The reforms that he brought about in the classification of the invertebrate animals were direct and positive improvements, were adopted by Cuvier in his _Règne animal_, and have never been set aside. We owe to him the foundation and definition of the classes of Infusoria, Annelida, Arachnida, and Crustacea, the two latter groups being separated from the insects. He also showed the distinctness of echinoderms from polyps, thus anticipating Leuckart, who established the phylum of Coelenterata nearly half a century later. His special work was the classification of the great group of Mollusca, which he regarded as a class. When in our boyhood days we attempted to arrange our shells, we were taught to use the Lamarckian system, that of Linné having been discarded many years previous. The great reforms in the classification of shells are evidenced by the numerous manuals of conchology based on the works of Lamarck.
We used to hear much of the Lamarckian genera of shells, and Lamarck was the first to perceive the necessity of breaking up into smaller categories the few genera of Linné, which now are regarded as families. He may be said to have had a wonderfully good eye for genera.

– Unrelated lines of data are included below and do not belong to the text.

theorem execVrcp_sound {core : Nat} {met : Met} {s : State} {t0 : State}
    (he : execVrcp core met s = .next t0) : Sound s t0 := by
  unfold execVrcp at he
  first | (replace he := Host.Outcome.next.inj he; subst he) | cases he
  repeat' (first
    | (intro _) | (with_reducible exact Sound.refl _) | (with_reducible assumption) | (with_reducible apply Sound.ite)
    | (with_reducible apply coreRowMet_sound) | (simp only [sound_upd]) | (with_reducible apply Sound.foldl)
    | (with_reducible apply Sound.foldr) | (split))

theorem execVrsq_sound {core : Nat} {met : Met} {s : State} {t0 : State}
    (he : execVrsq core met s = .next t0) : Sound s t0 := by
  unfold execVrsq at he
  first | (replace he := Host.Outcome.next.inj he; subst he) | cases he
  repeat' (first
    | (intro _) | (with_reducible exact Sound.refl _) | (with_reducible assumption) | (with_reducible apply Sound.ite)
    | (with_reducible apply coreRowMet_sound) | (simp only [sound_upd]) | (with_reducible apply Sound.foldl)
    | (with_reducible apply Sound.foldr) | (split))

theorem execVexp2_sound {core : Nat} {met : Met} {s : State} {t0 : State}
    (he : execVexp2 core met s = .next t0) : Sound s t0 := by
  unfold execVexp2 at he
  first | (replace he := Host.Outcome.next.inj he; subst he) | cases he
  repeat' (first
    | (intro _) | (with_reducible exact Sound.refl _) | (with_reducible assumption) | (with_reducible apply Sound.ite)
    | (with_reducible apply coreRowMet_sound) | (simp only [sound_upd]) | (with_reducible apply Sound.foldl)
    | (with_reducible apply Sound.foldr) | (split))

theorem execVlog2_sound {core : Nat} {met : Met} {s : State} {t0 : State}
    (he : execVlog2 core met s = .next t0) : Sound s t0 := by
  unfold execVlog2 at he
  first | (replace he := Host.Outcome.next.inj he; subst he) | cases he
  repeat' (first
    | (intro _) | (with_reducible exact Sound.refl _) | (with_reducible assumption) | (with_reducible apply Sound.ite)
    | (with_reducible apply coreRowMet_sound) | (simp only [sound_upd]) | (with_reducible apply Sound.foldl)
    | (with_reducible apply Sound.foldr) | (split))

theorem execVrsum_sound {core : Nat} {met : Met} {s : State} {t0 : State}
    (he : execVrsum core met s = .next t0) : Sound s t0 := by
  unfold execVrsum at he
  first | (replace he := Host.Outcome.next.inj he; subst he) | cases he
  repeat' (first
    | (intro _) | (with_reducible exact Sound.refl _) | (with_reducible assumption) | (with_reducible apply Sound.ite)
    | (with_reducible apply coreRowMet_sound) | (simp only [sound_upd]) | (with_reducible apply Sound.foldl)
    | (with_reducible apply Sound.foldr) | (split))

theorem execVbcast_sound {core : Nat} {met : Met} {s : State} {t0 : State}
    (he : execVbcast core met s = .next t0) : Sound s t0 := by
  unfold execVbcast at he
  first | (replace he := Host.Outcome.next.inj he; subst he) | cases he
  repeat' (first
    | (intro _) | (with_reducible exact Sound.refl _) | (with_reducible assumption) | (with_reducible apply Sound.ite)
    | (with_reducible apply coreRowMet_sound) | (simp only [sound_upd]) | (with_reducible apply Sound.foldl)
    | (with_reducible apply Sound.foldr) | (split))

theorem execVld_sound {core : Nat} {met : Met} {s : State} {t0 : State}
    (he : execVld core met s = .next t0) : Sound s t0 := by
  unfold execVld at he
  first | (replace he := Host.Outcome.next.inj he; subst he) | cases he
  repeat' (first
    | (intro _) | (with_reducible exact Sound.refl _) | (with_reducible assumption) | (with_reducible apply Sound.ite)
    | (with_reducible apply coreRowMet_sound) | (simp only [sound_upd]) | (with_reducible apply Sound.foldl)
    | (with_reducible apply Sound.foldr) | (split))

theorem execVst_sound {core : Nat} {met : Met} {s : State} {t0 : State}
    (he : execVst core met s = .next t0) : Sound s t0 := by
  unfold execVst at he
  first | (replace he := Host.Outcome.next.inj he; subst he) | cases he
  repeat' (first
    | (intro _) | (with_reducible exact Sound.refl _) | (with_reducible assumption) | (with_reducible apply Sound.ite)
    | (with_reducible apply coreRowMet_sound) | (simp only [sound_upd]) | (with_reducible apply Sound.foldl)
    | (with_reducible apply Sound.foldr) | (split))

theorem execVlda_sound {core : Nat} {met : Met} {s : State} {t0 : State}
    (he : execVlda core met s = .next t0) : Sound s t0 := by
  unfold execVlda at he
  first | (replace he := Host.Outcome.next.inj he; subst he) | cases he
  repeat' (first
    | (intro _) | (with_reducible exact Sound.refl _) | (with_reducible assumption) | (with_reducible apply Sound.ite)
    | (with_reducible apply coreRowMet_sound) | (simp only [sound_upd]) | (with_reducible apply Sound.foldl)
    | (with_reducible apply Sound.foldr) | (split))

theorem execVsta_sound {core : Nat} {met : Met} {s : State} {t0 : State}
    (he : execVsta core met s = .next t0) : Sound s t0 := by
  unfold execVsta at he
  first | (replace he := Host.Outcome.next.inj he; subst he) | cases he
  repeat' (first
    | (intro _) | (with_reducible exact Sound.refl _) | (with_reducible assumption) | (with_reducible apply Sound.ite)
    | (with_reducible apply coreRowMet_sound) | (simp only [sound_upd]) | (with_reducible apply Sound.foldl)
    | (with_reducible apply Sound.foldr) | (split))

theorem execVmovg_sound {core : Nat} {met : Met} {s : State} {t0 : State}
    (he : execVmovg core met s = .next t0) : Sound s t0 := by
  unfold execVmovg at he
  first | (replace he := Host.Outcome.next.inj he; subst he) | cases he
  repeat' (first
    | (intro _) | (with_reducible exact Sound.refl _) | (with_reducible assumption) | (with_reducible apply Sound.ite)
    | (with_reducible apply coreRowMet_sound) | (simp only [sound_upd]) | (with_reducible apply Sound.foldl)
    | (with_reducible apply Sound.foldr) | (split))

theorem mmaDTileWrite_sound {t0 : State} {s : State} {n : Nat} {isPart : Bool} {chk : Chk}
    (hk : Sound t0 s) : Sound t0 (mmaDTileWrite s n isPart chk) := by
  unfold mmaDTileWrite
  try dsimp only
  repeat' (first
    | (intro _) | (with_reducible exact Sound.refl _) | (with_reducible assumption) | (with_reducible apply Sound.ite)
    | (with_reducible apply ctileBad_sound) | (with_reducible apply addBusy_sound)
    | (with_reducible apply endPart_sound) | (with_reducible apply withCheck_sound)
    | (with_reducible apply putTile_sound) | (with_reducible apply noteSample_sound) | (simp only [sound_upd])
    | (with_reducible apply Sound.foldl) | (with_reducible apply Sound.foldr) | (split))

theorem execMmaDTileWrite_sound {core : Nat} {part : Bool} {chk : Chk} {s : State} {t0 : State}
    (he : execMmaDTileWrite core part chk s = .next t0) : Sound s t0 := by
  unfold execMmaDTileWrite at he
  first | (replace he := Host.Outcome.next.inj he; subst he) | cases he
  repeat' (first
    | (intro _) | (with_reducible exact Sound.refl _) | (with_reducible assumption) | (with_reducible apply Sound.ite)
    | (with_reducible apply mmaDTileWrite_sound) | (simp only [sound_upd]) | (with_reducible apply Sound.foldl)
    | (with_reducible apply Sound.foldr) | (split))

theorem mmaAPart_sound {t0 : State} {s : State} {n : Nat} (hk : Sound t0 s) : Sound t0 (mmaAPart s n) := by
  unfold mmaAPart
  try dsimp only
  repeat' (first
    | (intro _) | (with_reducible exact Sound.refl _) | (with_reducible assumption) | (with_reducible apply Sound.ite)
    | (with_reducible apply ctileBad_sound) | (with_reducible apply setCore_sound)
    | (with_reducible apply modCluster_sound) | (simp only [sound_upd]) | (with_reducible apply Sound.foldl)
    | (with_reducible apply Sound.foldr) | (split))

theorem execMmaAPart_sound {core : Nat} {s : State} {t0 : State} (he : execMmaAPart core s = .next t0) : Sound s t0 := by
  unfold execMmaAPart at he
  first | (replace he := Host.Outcome.next.inj he; subst he) | cases he
  repeat' (first
    | (intro _) | (with_reducible exact Sound.refl _) | (with_reducible assumption) | (with_reducible apply Sound.ite)
    | (with_reducible apply mmaAPart_sound) | (simp only [sound_upd]) | (with_reducible apply Sound.foldl)
    | (with_reducible apply Sound.foldr) | (split))

theorem mergeTileWrite_sound {t0 : State} {s : State} {n : Nat} {chk : Chk} (hk : Sound t0 s) : Sound t0
    (mergeTileWrite s n chk) := by
  unfold mergeTileWrite
  try dsimp only
  repeat' (first
    | (intro _) | (with_reducible exact Sound.refl _) | (with_reducible assumption) | (with_reducible apply Sound.ite)
    | (with_reducible apply ctileBad_sound) | (with_reducible apply addBusy_sound)
    | (with_reducible apply endPart_sound) | (with_reducible apply modCluster_sound)
    | (with_reducible apply withCheck_sound) | (with_reducible apply putTile_sound)
    | (with_reducible apply noteSample_sound) | (simp only [sound_upd]) | (with_reducible apply Sound.foldl)
    | (with_reducible apply Sound.foldr) | (split))

theorem execMergeTileWrite_sound {core : Nat} {chk : Chk} {s : State} {t0 : State}
    (he : execMergeTileWrite core chk s = .next t0) : Sound s t0 := by
  unfold execMergeTileWrite at he
  first | (replace he := Host.Outcome.next.inj he; subst he) | cases he
  repeat' (first
    | (intro _) | (with_reducible exact Sound.refl _) | (with_reducible assumption) | (with_reducible apply Sound.ite)
    | (with_reducible apply mergeTileWrite_sound) | (simp only [sound_upd]) | (with_reducible apply Sound.foldl)
    | (with_reducible apply Sound.foldr) | (split))

theorem vecEffect_sound {t0 : State} {s : State} {n : Nat} {f : Flight} (hk : Sound t0 s) : Sound t0 (vecEffect s n f) := by
  unfold vecEffect
  try dsimp only
  repeat' (first
    | (intro _) | (with_reducible exact Sound.refl _) | (with_reducible assumption) | (with_reducible apply Sound.ite)
    | (with_reducible apply bumpFree_sound) | (with_reducible apply setCore_sound) | (simp only [sound_upd])
    | (with_reducible apply Sound.foldl) | (with_reducible apply Sound.foldr) | (with_reducible exact id)
    | (with_reducible apply writeByte_wf) | (with_reducible apply writeBytes_wf)
    | (with_reducible apply writeCells_wf) | (with_reducible apply writeLe_wf) | (with_reducible apply clearRange_wf)
    | (with_reducible apply loseRange_wf) | (with_reducible apply clearHole_wf) | (with_reducible apply coverHole_wf)
    | (with_reducible apply writeTile_wf) | (with_reducible apply reduceAt_wf) | (with_reducible apply putVals_wf)
    | (with_reducible apply wf_foldl) | (split) | (with_reducible apply Sound.updMem))

theorem vectorResult_sound {t0 : State} {s : State} {n : Nat} {chk : Chk} (hk : Sound t0 s) : Sound t0
    (vectorResult s n chk) := by
  unfold vectorResult
  try dsimp only
  repeat' (first
    | (intro _) | (with_reducible exact Sound.refl _) | (with_reducible assumption) | (with_reducible apply Sound.ite)
    | (with_reducible apply withCheck_sound) | (with_reducible apply vecEffect_sound) | (simp only [sound_upd])
    | (with_reducible apply Sound.foldl) | (with_reducible apply Sound.foldr) | (split))

theorem execVectorResult_sound {core : Nat} {chk : Chk} {s : State} {t0 : State}
    (he : execVectorResult core chk s = .next t0) : Sound s t0 := by
  unfold execVectorResult at he
  first | (replace he := Host.Outcome.next.inj he; subst he) | cases he
  repeat' (first
    | (intro _) | (with_reducible exact Sound.refl _) | (with_reducible assumption) | (with_reducible apply Sound.ite)
    | (with_reducible apply vectorResult_sound) | (simp only [sound_upd]) | (with_reducible apply Sound.foldl)
    | (with_reducible apply Sound.foldr) | (split))
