theorem recRow_sound {t0 : State} {s : State} {q : Nat} {kind : List Byte → Bool}
    {start : State → Nat → List Byte → State} (hg : ∀ {t0 t : State} {i : Nat} {b : List Byte}, Sound t0 t → Sound t0
    (start t i b)) (hk : Sound t0 s) : Sound t0 (recRow s q kind start) := by
  unfold recRow
  try dsimp only
  repeat' (first
    | (intro _) | (with_reducible exact Sound.refl _) | (with_reducible assumption) | (with_reducible apply Sound.ite)
    | (with_reducible apply settleQ_sound) | (with_reducible apply putRec_sound)
    | (with_reducible apply queueErr_sound) | (with_reducible apply hg) | (simp only [sound_upd])
    | (with_reducible apply Sound.foldl) | (with_reducible apply Sound.foldr) | (split))

theorem coreRecRow_sound {t0 : State} {s : State} {q : Nat} {cls : Nat} (hk : Sound t0 s) : Sound t0
    (coreRecRow s q cls) := by
  unfold coreRecRow
  try dsimp only
  repeat' (first
    | (intro _) | (with_reducible exact Sound.refl _) | (with_reducible assumption) | (with_reducible apply Sound.ite)
    | (with_reducible apply recRow_sound) | (with_reducible apply assign_sound) | (simp only [sound_upd])
    | (with_reducible apply Sound.foldl) | (with_reducible apply Sound.foldr) | (split))

theorem dropInbox_keeps {t0 : State} {s : State} {x : Nat} {i : Nat} (hk : Keeps t0 s) : Keeps t0 (dropInbox s x i) := by
  unfold dropInbox
  try dsimp only
  repeat' (first
    | (intro _) | (with_reducible exact Keeps.refl _) | (with_reducible assumption) | (with_reducible apply Keeps.ite)
    | (with_reducible apply modIod_keeps) | (simp only [keeps_upd]) | (with_reducible apply Keeps.foldl)
    | (with_reducible apply Keeps.foldr) | (split))

theorem dropInbox_sound {t0 : State} {s : State} {x : Nat} {i : Nat} (hk : Sound t0 s) : Sound t0
    (dropInbox s x i) := hk.trans (dropInbox_keeps (Keeps.refl _)).sound

theorem refuseAway_keeps {t0 : State} {s : State} {x : Nat} {q : Nat} {r : Nat} {m : Msg}
    (hk : Keeps t0 s) : Keeps t0 (refuseAway s x q r m) := by
  unfold refuseAway
  try dsimp only
  repeat' (first
    | (intro _) | (with_reducible exact Keeps.refl _) | (with_reducible assumption) | (with_reducible apply Keeps.ite)
    | (with_reducible apply sendCtlAs_keeps) | (with_reducible apply linkErr_keeps) | (simp only [keeps_upd])
    | (with_reducible apply Keeps.foldl) | (with_reducible apply Keeps.foldr) | (split))

theorem refuseAway_sound {t0 : State} {s : State} {x : Nat} {q : Nat} {r : Nat} {m : Msg}
    (hk : Sound t0 s) : Sound t0 (refuseAway s x q r m) := hk.trans (refuseAway_keeps (Keeps.refl _)).sound

theorem refuseMsg_keeps {t0 : State} {s : State} {x : Nat} {p : Nat} {code : Nat} {m : Msg}
    (hk : Keeps t0 s) : Keeps t0 (refuseMsg s x p code m) := by
  unfold refuseMsg
  try dsimp only
  repeat' (first
    | (intro _) | (with_reducible exact Keeps.refl _) | (with_reducible assumption) | (with_reducible apply Keeps.ite)
    | (with_reducible apply answer_keeps) | (with_reducible apply linkErr_keeps) | (simp only [keeps_upd])
    | (with_reducible apply Keeps.foldl) | (with_reducible apply Keeps.foldr) | (split))

theorem refuseMsg_sound {t0 : State} {s : State} {x : Nat} {p : Nat} {code : Nat} {m : Msg}
    (hk : Sound t0 s) : Sound t0 (refuseMsg s x p code m) := hk.trans (refuseMsg_keeps (Keeps.refl _)).sound

theorem arrive_gone {t0 : State} {s : State} {x i : Nat} {im : InMsg} {t : State} (e : arrive s x i im = .gone t)
    (hk : Keeps t0 s) : Keeps t0 t := by
  unfold arrive at e
  try dsimp only at e
  repeat' split at e
  all_goals first | (cases e; done) | cases e
  all_goals repeat' (first
    | (with_reducible exact hk) | (with_reducible apply Keeps.ite) | (with_reducible apply dropInbox_keeps)
    | (with_reducible apply lostCtl_keeps) | (with_reducible apply refuseAway_keeps)
    | (with_reducible apply modIod_keeps) | (with_reducible apply refuseMsg_keeps)
    | (with_reducible apply toInbox_keeps) | (with_reducible apply outPort_keeps (by assumption))
    | (simp only [keeps_upd])
    | split)

theorem arrive_gone_sound {t0 s t : State} {x i : Nat} {im : InMsg} (e : arrive s x i im = .gone t)
    (hk : Sound t0 s) : Sound t0 t :=
  hk.trans (arrive_gone e (Keeps.refl _)).sound

theorem ctlRow_keeps {t0 : State} {s : State} {x : Nat} {k : Nat} {which : Nat} {take : State → Nat → Msg → State}
    (hg : ∀ {t0 t : State} {p : Nat} {m : Msg}, Keeps t0 t → Keeps t0 (take t p m)) (hk : Keeps t0 s) : Keeps t0
    (ctlRow s x k which take) := by
  unfold ctlRow
  try dsimp only
  repeat' (first
    | (intro _) | (with_reducible exact Keeps.refl _) | (with_reducible assumption) | (with_reducible apply Keeps.ite)
    | (with_reducible apply dropInbox_keeps) | (with_reducible apply lostCtl_keeps)
    | (with_reducible apply refuseAway_keeps) | (with_reducible apply modIod_keeps)
    | (with_reducible apply refuseMsg_keeps) | (with_reducible apply toInbox_keeps)
    | (with_reducible apply outPort_keeps (by assumption)) | (with_reducible apply hg) | (simp only [keeps_upd])
    | (with_reducible apply Keeps.foldl) | (with_reducible apply Keeps.foldr)
    | (with_reducible apply arrive_gone (by assumption)) | (with_reducible apply arrive_gone_sound (by assumption))
    | (split))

All his generic divisions were at once accepted, since they were based on valid characters.
Though not a comparative anatomist, he at once perceived the value of a knowledge of the internal structure of animals, and made effective use of the discoveries of Cuvier and of his predecessors--in fact, basing his system of classification on the organs of respiration, circulation, and the nervous system.
He intimated that specific characters vary most, and that the peripheral parts of the body, as the shell, outer protective structures, the limbs, mouth-parts, antennæ, etc., are first affected by the causes which produce variation, while he distinctly states that it requires a longer time for variations to take place in the internal organs. On the latter he relied in defining his classes.
One is curious to know how Lamarck viewed the question of species. This is discussed at length by him in his general essays, which are reproduced farther on in this biography, but his definition of what a species is far surpasses in breadth and terseness, and better satisfies the views now prevailing, than that of any other author.
His definition of a species is as follows:
"Every collection of similar individuals, perpetuated by generation in the same condition, so long as the circumstances of their situation do not change enough to produce variations in their habits, character, and form."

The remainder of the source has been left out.